It is also to be said for them, that they maintained the Messianic hopes of
the nation when their rivals were ready to sacrifice everything to the Romans, in
order to gain greater political influence for themselves. Their imagination
ran riot in the pictures they drew of these future times, but still they aided
the faith of the people who were thus in a position to listen to the claims of
Christ. They were led by Rabbi Aqiba in the reign of Hadrian to accept Bar-Cochba
about a century after they had rejected Jesus. They were fanatical in their
obedience to the Law as they understood it, and died under untold tortures rather
than transgress.
(2) Almsgiving.
They elevated almsgiving into an equivalent for righteousness. This gave
poverty a very different place from what it had in Greece or among the Romans.
Learning was honored, although its possessors might be very poor. The story of the
early life of Hillel brings this out. He is represented as being so poor as to
be unable sometimes to pay the small daily fee which admitted pupils to the
rabbinic school, and when this happened, in his eagerness for the Law, he is
reported to have listened on the roof to the words of the teachers. This is probably
not historically true, but it exhibits the Pharisaic ideal.
III. Organization of the Pharisaic Party.
We have no distinct account of this organization, either in the Gospels, in
Josephus, or in the Talmud. But the close relationship which the members of the
sect sustained to each other, their habit of united action as exhibited in the
narratives of the New Testament and of Josephus are thus most naturally
explained. The Talmudic account of the chabherim affords confirmation of this. These
were persons who primarily associated for the study of the Law and for the better
observance of its precepts. No one was admitted to these chabhuroth without
taking an oath of fidelity to the society and a promise of strict observance of
Levitical precepts.
The Chabherim--Pharisaic Brotherhoods:
One of the elements of their promise has to be noted. The chabher promised not
to pay ma`asroth, "tithe," or terumah, "heave offering," to a priest who was
not a chabher. They were only permitted to take this oath when their associates
in the brotherhood certified to their character. Even then the candidate had to
pass through a period of probation of 30 days, according to the "house of
Hillel," of a year, according to the "house of Shammai." This latter element, being
quite more Talmudico, may be regarded as doubtful. Association with any not
belonging to the Pharisaic society was put under numerous restrictions. It is at
least not improbable that when the lawyer in Luke 10:29 demanded "Who is my
neighbor?" he was minded to restrict the instances of the command in Leviticus
19:18 to those who were, like himself, Pharisees. A society which thus had
brotherhoods all over Palestine and was separated from the rest of the community would
naturally wield formidable power when their claims were supported by the
esteem of the people at large. It is to be observed that to be a chabher was a
purely personal thing, not heritable like priesthood, and women as well as men might
be members. In this the Pharisees were like the Christians. In another matter
also there was a resemblance between them and the followers of Jesus; they,
unlike the Sadducees, were eager to make proselytes. "Ye compass sea and land to
make one proselyte" (Matthew 23:15). Many members of Roman society, especially
women, were proselytes, as, for instance, Poppea Sabina.

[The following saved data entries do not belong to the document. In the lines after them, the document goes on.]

-- ==== Sys2Proof/Word.lean ====
section
/-! DEFINITION. The word types of the machine: 32-bit values, bytes, register indices (00_scope section 5, 10_state R10).
Bit slices, sign extension and byte order are in Decode.lean and Machine/Ops.lean. -/

namespace Sys2Proof

/-- A register value, the pc, an immediate, an address or an instruction word: 32 bits (00_scope section 5). The spec's
`u(v)` is `BitVec.toNat`, its `s(v)` is `BitVec.toInt`. -/
abbrev Word := BitVec 32

/-- One byte of memory, the addressable unit (10_state R25). -/
abbrev Byte := BitVec 8

/-- A register index: "a 5-bit number, 0 to 31, taken from the instruction fields" (10_state R10). -/
abbrev RegIdx := BitVec 5

end Sys2Proof
end

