-- ==== Sys2Proof/Machine/Boundary.lean ====
section
/-! DEFINITION. What the host may do to the core between steps, and what the core owes it (60_exceptions R224, R225,
R228, R232; 70_reset R240 to R248; 20_memory R46). -/

namespace Sys2Proof.Machine

/-- The host's reset of the core: registers, memory and pc as at power-on, `running` and `faulted` too; the size stays.
It is the only way out of the halted and the faulted condition (70_reset R240, R241). -/
def hostReset (s : State) : State := State.resetWith s.memSize

/-- Why an image load fails (60_exceptions R225, 70_reset R247). -/
inductive ImageLoadError where
  /-- there is no image file -/
  | notFound
  /-- the image is longer than the memory (92_eei_decisions D20) -/
  | tooLarge
deriving DecidableEq, Repr

/-- The copy of an image: the bytes go to address 0 on, the rest of memory keeps its values; an image longer than the
memory is refused and memory is unchanged (70_reset R246, R247). When the host may load is said by its moves alone,
`launch` and `HostState.load`: before the first step only (60_exceptions R232). -/
def loadImage (image : Option (List Byte)) (s : State) : Except ImageLoadError State :=
  match image with
  | none => .error .notFound
  | some bytes =>
    if bytes.length ≤ s.memSize then .ok { s with mem := Memory.writeBytes s.mem Config.imageBase bytes }
    else .error .tooLarge

/-- The launch state of a program: reset, then image load (70_reset R248). -/
def launch (memSize : Nat) (image : List Byte) : Except ImageLoadError State :=
  loadImage (some image) (State.resetWith memSize)

/-- Why an inspection command is rejected (60_exceptions R200, R225). -/
inductive CommandError where
  /-- a register index outside 0 to 31, an address outside the memory, or a malformed argument -/
  | invalidCommandInput
deriving DecidableEq, Repr

/-- Inspection of a register between steps (60_exceptions R225, R228). -/
def inspectReg (s : State) (index : Nat) : Except CommandError Word :=
  if index < 32 then .ok (s.reg (BitVec.ofNat 5 index)) else .error .invalidCommandInput

/-- Inspection of `n` bytes of memory between steps (20_memory R46, 60_exceptions R225); it never raises MemoryFault.
91_not_in_source N25: neither the byte order nor the alignment of what is printed is stated. DESIGN CHOICE: the bytes are
answered in address order, from the address as given, aligned or not, with no bit of it cleared and no rejection for its
alignment; an access of which any byte lies outside the memory is rejected (log entry 14). -/
def inspectMem (s : State) (addr n : Nat) : Except CommandError (List Byte) :=
  if addr + n ≤ s.memSize then .ok (Memory.readBytes s.mem addr n) else .error .invalidCommandInput

/-- The four bytes of a value, most significant first (20_memory R37, 60_exceptions R224). -/
def bigEndianBytes (v : Word) : List Byte := [byteOf v 3, byteOf v 2, byteOf v 1, byteOf v 0]

/-- The register dump: `x[0]` to `x[31]` in ascending order, each most significant byte first, 128 bytes (60_exceptions
R224). -/
def registerDump (s : State) : List Byte :=
  (List.range 32).flatMap fun i => bigEndianBytes (s.reg (BitVec.ofNat 5 i))

/-- The dump the host writes after a step: on the halt, and only then (60_exceptions R224, R113). -/
def dumpAfterStep (s : State) : Option (List Byte) :=
  if stepOutcome s = some .halt then some (registerDump (stateAfter s)) else none

end Sys2Proof.Machine
end

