-- ==== Sys2Proof/Certificates/Slice0/Obligations.lean ====
section
/-! DEFINITION. The statements for the provers, each from a rule of spec/ or resting on sections of it. A statement that
rests on a choice says so. -/

open Sys2Proof Sys2Proof.Machine

/-- After reset of a machine of any legal size n: pc 0, x[2] holds n, every other register 0, every byte of memory 0,
running set, faulted clear; State.reset is the one of size 1,048,576. The zeros and running = 1 are the spec's own
decisions D18 and D19 (log entries 4, 5). It rests also on the spec's own decisions D9 (the range of MEM_SIZE), D11
(what a MemoryFault leaves): log entry 6. The model's own form in it: MEM_SIZE in State (log entry 1). (Derived:
70_reset_and_hazards R241, R242 (decisions D11, D18, D19; log entries 4, 5); 10_state R10, R16, R21, R22;
92_eei_decisions D9, D11 (log entry 6).) -/
def Obligations.ResetValues : Prop :=
  (∀ n, Config.minMemSize ≤ n → n ≤ Config.maxMemSize →
    (State.resetWith n).pc = 0x00000000#32 ∧ ((State.resetWith n).reg 2#5).toNat = n ∧
    (∀ r, r ≠ 2#5 → (State.resetWith n).reg r = 0x00000000#32) ∧
    (∀ a, Memory.read (State.resetWith n).mem a = 0x00#8) ∧
    (State.resetWith n).running = true ∧ (State.resetWith n).faulted = false ∧ (State.resetWith n).memSize = n) ∧
  State.reset = State.resetWith 1048576

/-- For every memory size from 4 to 2^31 the state after reset meets State.Inv, and so does State.reset. It rests on the
spec's own decisions D9 (the range of MEM_SIZE), D11 (what a MemoryFault leaves), D18 (the reset values), D19
(cleared memory is zero): log entries 4, 5, 6. The model's own form in it: MEM_SIZE in State (log entry 1), the
canonical memory (log entry 7), the slot of x[0] (log entry 11). (Derived: 70_reset_and_hazards R241 (decisions D11,
D18, D19); 00_scope section 4 (decision D9); 92_eei_decisions D9, D11, D18, D19 (log entries 4, 5, 6).) -/
def Obligations.ResetMeetsInvariant : Prop :=
  (∀ n, Config.minMemSize ≤ n → n ≤ Config.maxMemSize → (State.resetWith n).Inv) ∧ State.reset.Inv

/-- From every state that meets State.Inv (legal size, canonical memory inside the memory size, slot of x[0] zero, a
halted machine has x[10] = 10 and is not faulted), a step that answers a next state gives a state that meets it, and
so is the state a MemoryFault leaves and the state held where no step is taken. It rests on the spec's own decisions
D9 (the range of MEM_SIZE), D11 (what a MemoryFault leaves), D12 (the pc advances on the sentinel, conflict C1), D14
(running, and no step once stopped): log entry 6. The model's own form in it: MEM_SIZE in State (log entry 1), the
fault carries its state (log entry 2), no step is the fault noStep (log entry 3), the canonical memory (log entry
7), the slot of x[0] (log entry 11). (Derived: 10_state R12, R21, R22, R25, R27; 60_exceptions R203, R220;
41_step_cycle R101, R108; 92_eei_decisions D9, D11, D12, D14 (log entry 6).) -/
def Obligations.StepKeepsInvariant : Prop :=
  ∀ s, s.Inv → (∀ t, step s = .next t → t.Inv) ∧ (∀ pc addr t, step s = .fault (.memoryFault pc addr t) → t.Inv) ∧
    (∀ t, step s = .fault (.noStep t) → t.Inv)

/-- A turn of the cycle loop, any debugger command, and the host's image load where it has that move and it succeeds
take a core that meets State.Inv to one that meets it; so does the copy of an image as such, from any state. It
rests on the spec's own decisions D9 (the range of MEM_SIZE), D18 (the reset values), D19 (cleared memory is zero),
D20 (an oversized image is rejected), D24 (the controller outside the CORE): log entries 4, 5, 6. The model's own
form in it: MEM_SIZE in State (log entry 1), the canonical memory (log entry 7), the load from outside (log entry
10), the slot of x[0] (log entry 11), the controller's conventions (log entry 12). (Derived: 60_exceptions R226,
R228, R231, R232; 70_reset_and_hazards R240, R246, R247; 92_eei_decisions D9, D18, D19, D20, D24 (log entries 4, 5,
6).) -/
def Obligations.HostMovesKeepInvariant : Prop :=
  (∀ h : HostState, h.core.Inv → h.turn.1.core.Inv ∧ (∀ c, (h.command c).1.core.Inv) ∧
    ∀ image h', h.load image = some (.ok h') → h'.core.Inv) ∧
  (∀ s t image, s.Inv → loadImage image s = .ok t → t.Inv)

/-- For every well-formed instruction, of all 39 constructors and with every operand value an encoding admits, decode of
encode is the instruction. The encoder gives the canonical word of the row (log entry 8). It rests on the spec's own
decisions D4 (the standard funct3 values), D5 (funct7 ignored outside the three pairs), D6 (funct3 of JALR ignored)
and on general knowledge G1 (the funct3 values), G4 (which of 0x37 and 0x17 is LUI), G5 (the members of the
enumeration): log entry 6. The model's own form in it: ignored bits are no operands (log entry 8). (Derived:
30_encoding R51, R54 to R58, R63, R64, R68; 40_decoder R85; 92_eei_decisions D4, D5, D6 and
93_implementation_defined G1, G4, G5 (log entry 6).) -/
def Obligations.DecodeEncodeRoundTrip : Prop :=
  ∀ i : Instr, i.wellFormed = true → decode (encode i) = i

IV. Character of the Pharisees.
- Pharisees and People of the Land:
Because the ideal of the Pharisees was high, and because they reverenced
learning and character above wealth and civil rank they had a tendency to despise
those who did not agree with them. We see traces of this in the Gospels; thus
John 7:49:
"This multitude that knoweth not the law are accursed." The distinction
between the Pharisees, the Puritans and the `am ha-'arets, "the people of the land,"
began with the distinction that had to be kept between the Jews and the
Gentiles who had entered the land as colonists or intruders. These would, during the
Babylonian captivity, almost certainly speak Western Aramaic, and would
certainly be heathen and indulge in heathen practices. They were "the people of the
land" whom the returning exiles found in possession of Judea.
- Arrogance toward Other Jews:
Mingled with them were the few Jews that had neither been killed nor deported
by the Babylonians, nor carried down into Egypt by Johanan, the son of Kareah.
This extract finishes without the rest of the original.